* TO DO
Please restate each entry exactly, without skipping any.

* DATASET RECORDS
-- ==== Sys2Proof/Syntax.lean ====
section
/-! DEFINITION. The instruction set as syntax: the twelve addressing modes with their operands
(30_encoding.md R81), one constructor of `Instr` per instruction of spec/opcode_table.json, the
operand form its argument; a row of the table is one constructor with one format (log 19). -/

namespace Sys2Proof

/-- The twelve formats, one per addressing mode (30_encoding.md R81). -/
inductive Format where
  | imp | imm | zp0 | zpx | zpy | rel | abs | abx | aby | ind | izx | izy
deriving DecidableEq, Repr

/-- An addressing mode with its operand (30_encoding.md R81, R83): a byte, or the 16-bit value of the
two operand bytes. -/
inductive Mode where
  /-- Implied, and the accumulator (R121). -/
  | imp
  /-- Immediate value (R122). -/
  | imm (b : Byte)
  /-- Zero page (R123). -/
  | zp0 (b : Byte)
  /-- Zero page + X (R124). -/
  | zpx (b : Byte)
  /-- Zero page + Y (R125). -/
  | zpy (b : Byte)
  /-- Relative: a signed displacement (R126). -/
  | rel (b : Byte)
  /-- Absolute (R127). -/
  | abs (w : Word)
  /-- Absolute + X (R128). -/
  | abx (w : Word)
  /-- Absolute + Y (R129). -/
  | aby (w : Word)
  /-- Indirect: a pointer (R130). -/
  | ind (w : Word)
  /-- Indexed-indirect (X) (R131). -/
  | izx (b : Byte)
  /-- Indirect-indexed (Y) (R132). -/
  | izy (b : Byte)
deriving DecidableEq, Repr

/-- The format of a mode. -/
def Mode.format : Mode → Format
  | .imp => .imp
  | .imm _ => .imm
  | .zp0 _ => .zp0
  | .zpx _ => .zpx
  | .zpy _ => .zpy
  | .rel _ => .rel
  | .abs _ => .abs
  | .abx _ => .abx
  | .aby _ => .aby
  | .ind _ => .ind
  | .izx _ => .izx
  | .izy _ => .izy

/-- The operation field of a descriptor table entry (30_encoding.md R88): the 56 documented
operations, the alias 0xEB and the trap. -/
inductive Op where
  | lda | ldx | ldy | sta | stx | sty | tax | tay | tsx | txa | txs | tya
  | adc | sbc | and | ora | eor | bit | cmp | cpx | cpy | inc | dec | inx | iny | dex | dey
  | asl | lsr | rol | ror
  | bcc | bcs | beq | bne | bmi | bpl | bvc | bvs | jmp | jsr | rts
  | pha | php | pla | plp | clc | cld | cli | clv | sec | sed | sei | nop | brk | rti
  | sbcEb | trap
deriving DecidableEq, Repr

/-- The instructions (30_encoding.md R84 to R86). An instruction with several operand forms takes the
mode as its argument; one with a single form takes that form's operand. -/
inductive Instr where
  | lda (m : Mode)
  | ldx (m : Mode)
  | ldy (m : Mode)
  | sta (m : Mode)
  | stx (m : Mode)
  | sty (m : Mode)
  | tax
  | tay
  | tsx
  | txa
  | txs
  | tya
  | adc (m : Mode)
  | sbc (m : Mode)
  | and (m : Mode)
  | ora (m : Mode)
  | eor (m : Mode)
  | bit (m : Mode)
  | cmp (m : Mode)
  | cpx (m : Mode)
  | cpy (m : Mode)
  | inc (m : Mode)
  | dec (m : Mode)
  | inx
  | iny
  | dex
  | dey
  | asl (m : Mode)
  | lsr (m : Mode)
  | rol (m : Mode)
  | ror (m : Mode)
  | bcc (b : Byte)
  | bcs (b : Byte)
  | beq (b : Byte)
  | bne (b : Byte)
  | bmi (b : Byte)
  | bpl (b : Byte)
  | bvc (b : Byte)
  | bvs (b : Byte)
  | jmp (m : Mode)
  | jsr (w : Word)
  | rts
  | pha
  | php
  | pla
  | plp
  | clc
  | cld
  | cli
  | clv
  | sec
  | sed
  | sei
  | nop
  | brk
  | rti
  /-- Opcode 0xEB, SBC immediate under the diagnostic mnemonic `???` (R86, R227). -/
  | sbcEb (b : Byte)
  /-- One of the 104 trap slots, by its opcode (R85, R226). -/
  | trap (opcode : Byte)
deriving DecidableEq, Repr

/-- The operation of an instruction. -/
def Instr.op : Instr → Op
  | .lda _ => .lda
  | .ldx _ => .ldx
  | .ldy _ => .ldy
  | .sta _ => .sta
  | .stx _ => .stx
  | .sty _ => .sty
  | .tax => .tax
  | .tay => .tay
  | .tsx => .tsx
  | .txa => .txa
  | .txs => .txs
  | .tya => .tya
  | .adc _ => .adc
  | .sbc _ => .sbc
  | .and _ => .and
  | .ora _ => .ora
  | .eor _ => .eor
  | .bit _ => .bit
  | .cmp _ => .cmp
  | .cpx _ => .cpx
  | .cpy _ => .cpy
  | .inc _ => .inc
  | .dec _ => .dec
  | .inx => .inx
  | .iny => .iny
  | .dex => .dex
  | .dey => .dey
  | .asl _ => .asl
  | .lsr _ => .lsr
  | .rol _ => .rol
  | .ror _ => .ror
  | .bcc _ => .bcc
  | .bcs _ => .bcs
  | .beq _ => .beq
  | .bne _ => .bne
  | .bmi _ => .bmi
  | .bpl _ => .bpl
  | .bvc _ => .bvc
  | .bvs _ => .bvs
  | .jmp _ => .jmp
  | .jsr _ => .jsr
  | .rts => .rts
  | .pha => .pha
  | .php => .php
  | .pla => .pla
  | .plp => .plp
  | .clc => .clc
  | .cld => .cld
  | .cli => .cli
  | .clv => .clv
  | .sec => .sec
  | .sed => .sed
  | .sei => .sei
  | .nop => .nop
  | .brk => .brk
  | .rti => .rti
  | .sbcEb _ => .sbcEb
  | .trap _ => .trap

/-- The addressing mode of an instruction, with its operand. -/
def Instr.mode : Instr → Mode
  | .lda m | .ldx m | .ldy m | .sta m | .stx m | .sty m => m
  | .adc m | .sbc m | .and m | .ora m | .eor m | .bit m => m
  | .cmp m | .cpx m | .cpy m | .inc m | .dec m => m
  | .asl m | .lsr m | .rol m | .ror m | .jmp m => m
  | .bcc b | .bcs b | .beq b | .bne b | .bmi b | .bpl b | .bvc b | .bvs b => .rel b
  | .jsr w => .abs w
  | .sbcEb b => .imm b
  | .tax | .tay | .tsx | .txa | .txs | .tya | .inx | .iny | .dex | .dey => .imp
  | .rts | .pha | .php | .pla | .plp | .nop | .brk | .rti => .imp
  | .clc | .cld | .cli | .clv | .sec | .sed | .sei | .trap _ => .imp

end Sys2Proof
end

* TASK SOLUTION
-- ==== Sys2Proof/Syntax.lean ====
section
/-! DEFINITION. The instruction set as syntax: the twelve addressing modes with their operands
(30_encoding.md R81), one constructor of `Instr` per instruction of spec/opcode_table.json, the
operand form its argument; a row of the table is one constructor with one format (log 19). -/

namespace Sys2Proof

/-- The twelve formats, one per addressing mode (30_encoding.md R81). -/
inductive Format where
  | imp | imm | zp0 | zpx | zpy | rel | abs | abx | aby | ind | izx | izy
deriving DecidableEq, Repr

/-- An addressing mode with its operand (30_encoding.md R81, R83): a byte, or the 16-bit value of the
two operand bytes. -/
inductive Mode where
  /-- Implied, and the accumulator (R121). -/
  | imp
  /-- Immediate value (R122). -/
  | imm (b : Byte)
  /-- Zero page (R123). -/
  | zp0 (b : Byte)
  /-- Zero page + X (R124). -/
  | zpx (b : Byte)
  /-- Zero page + Y (R125). -/
  | zpy (b : Byte)
  /-- Relative: a signed displacement (R126). -/
  | rel (b : Byte)
  /-- Absolute (R127). -/
  | abs (w : Word)
  /-- Absolute + X (R128). -/
  | abx (w : Word)
  /-- Absolute + Y (R129). -/
  | aby (w : Word)
  /-- Indirect: a pointer (R130). -/
  | ind (w : Word)
  /-- Indexed-indirect (X) (R131). -/
  | izx (b : Byte)
  /-- Indirect-indexed (Y) (R132). -/
  | izy (b : Byte)
deriving DecidableEq, Repr

/-- The format of a mode. -/
def Mode.format : Mode → Format
  | .imp => .imp
  | .imm _ => .imm
  | .zp0 _ => .zp0
  | .zpx _ => .zpx
  | .zpy _ => .zpy
  | .rel _ => .rel
  | .abs _ => .abs
  | .abx _ => .abx
  | .aby _ => .aby
  | .ind _ => .ind
  | .izx _ => .izx
  | .izy _ => .izy

/-- The operation field of a descriptor table entry (30_encoding.md R88): the 56 documented
operations, the alias 0xEB and the trap. -/
inductive Op where
  | lda | ldx | ldy | sta | stx | sty | tax | tay | tsx | txa | txs | tya
  | adc | sbc | and | ora | eor | bit | cmp | cpx | cpy | inc | dec | inx | iny | dex | dey
  | asl | lsr | rol | ror
  | bcc | bcs | beq | bne | bmi | bpl | bvc | bvs | jmp | jsr | rts
  | pha | php | pla | plp | clc | cld | cli | clv | sec | sed | sei | nop | brk | rti
  | sbcEb | trap
deriving DecidableEq, Repr

/-- The instructions (30_encoding.md R84 to R86). An instruction with several operand forms takes the
mode as its argument; one with a single form takes that form's operand. -/
inductive Instr where
  | lda (m : Mode)
  | ldx (m : Mode)
  | ldy (m : Mode)
  | sta (m : Mode)
  | stx (m : Mode)
  | sty (m : Mode)
  | tax
  | tay
  | tsx
  | txa
  | txs
  | tya
  | adc (m : Mode)
  | sbc (m : Mode)
  | and (m : Mode)
  | ora (m : Mode)
  | eor (m : Mode)
  | bit (m : Mode)
  | cmp (m : Mode)
  | cpx (m : Mode)
  | cpy (m : Mode)
  | inc (m : Mode)
  | dec (m : Mode)
  | inx
  | iny
  | dex
  | dey
  | asl (m : Mode)
  | lsr (m : Mode)
  | rol (m : Mode)
  | ror (m : Mode)
  | bcc (b : Byte)
  | bcs (b : Byte)
  | beq (b : Byte)
  | bne (b : Byte)
  | bmi (b : Byte)
  | bpl (b : Byte)
  | bvc (b : Byte)
  | bvs (b : Byte)
  | jmp (m : Mode)
  | jsr (w : Word)
  | rts
  | pha
  | php
  | pla
  | plp
  | clc
  | cld
  | cli
  | clv
  | sec
  | sed
  | sei
  | nop
  | brk
  | rti
  /-- Opcode 0xEB, SBC immediate under the diagnostic mnemonic `???` (R86, R227). -/
  | sbcEb (b : Byte)
  /-- One of the 104 trap slots, by its opcode (R85, R226). -/
  | trap (opcode : Byte)
deriving DecidableEq, Repr

/-- The operation of an instruction. -/
def Instr.op : Instr → Op
  | .lda _ => .lda
  | .ldx _ => .ldx
  | .ldy _ => .ldy
  | .sta _ => .sta
  | .stx _ => .stx
  | .sty _ => .sty
  | .tax => .tax
  | .tay => .tay
  | .tsx => .tsx
  | .txa => .txa
  | .txs => .txs
  | .tya => .tya
  | .adc _ => .adc
  | .sbc _ => .sbc
  | .and _ => .and
  | .ora _ => .ora
  | .eor _ => .eor
  | .bit _ => .bit
  | .cmp _ => .cmp
  | .cpx _ => .cpx
  | .cpy _ => .cpy
  | .inc _ => .inc
  | .dec _ => .dec
  | .inx => .inx
  | .iny => .iny
  | .dex => .dex
  | .dey => .dey
  | .asl _ => .asl
  | .lsr _ => .lsr
  | .rol _ => .rol
  | .ror _ => .ror
  | .bcc _ => .bcc
  | .bcs _ => .bcs
  | .beq _ => .beq
  | .bne _ => .bne
  | .bmi _ => .bmi
  | .bpl _ => .bpl
  | .bvc _ => .bvc
  | .bvs _ => .bvs
  | .jmp _ => .jmp
  | .jsr _ => .jsr
  | .rts => .rts
  | .pha => .pha
  | .php => .php
  | .pla => .pla
  | .plp => .plp
  | .clc => .clc
  | .cld => .cld
  | .cli => .cli
  | .clv => .clv
  | .sec => .sec
  | .sed => .sed
  | .sei => .sei
  | .nop => .nop
  | .brk => .brk
  | .rti => .rti
  | .sbcEb _ => .sbcEb
  | .trap _ => .trap

/-- The addressing mode of an instruction, with its operand. -/
def Instr.mode : Instr → Mode
  | .lda m | .ldx m | .ldy m | .sta m | .stx m | .sty m => m
  | .adc m | .sbc m | .and m | .ora m | .eor m | .bit m => m
  | .cmp m | .cpx m | .cpy m | .inc m | .dec m => m
  | .asl m | .lsr m | .rol m | .ror m | .jmp m => m
  | .bcc b | .bcs b | .beq b | .bne b | .bmi b | .bpl b | .bvc b | .bvs b => .rel b
  | .jsr w => .abs w
  | .sbcEb b => .imm b
  | .tax | .tay | .tsx | .txa | .txs | .tya | .inx | .iny | .dex | .dey => .imp
  | .rts | .pha | .php | .pla | .plp | .nop | .brk | .rti => .imp
  | .clc | .cld | .cli | .clv | .sec | .sed | .sei | .trap _ => .imp

end Sys2Proof
end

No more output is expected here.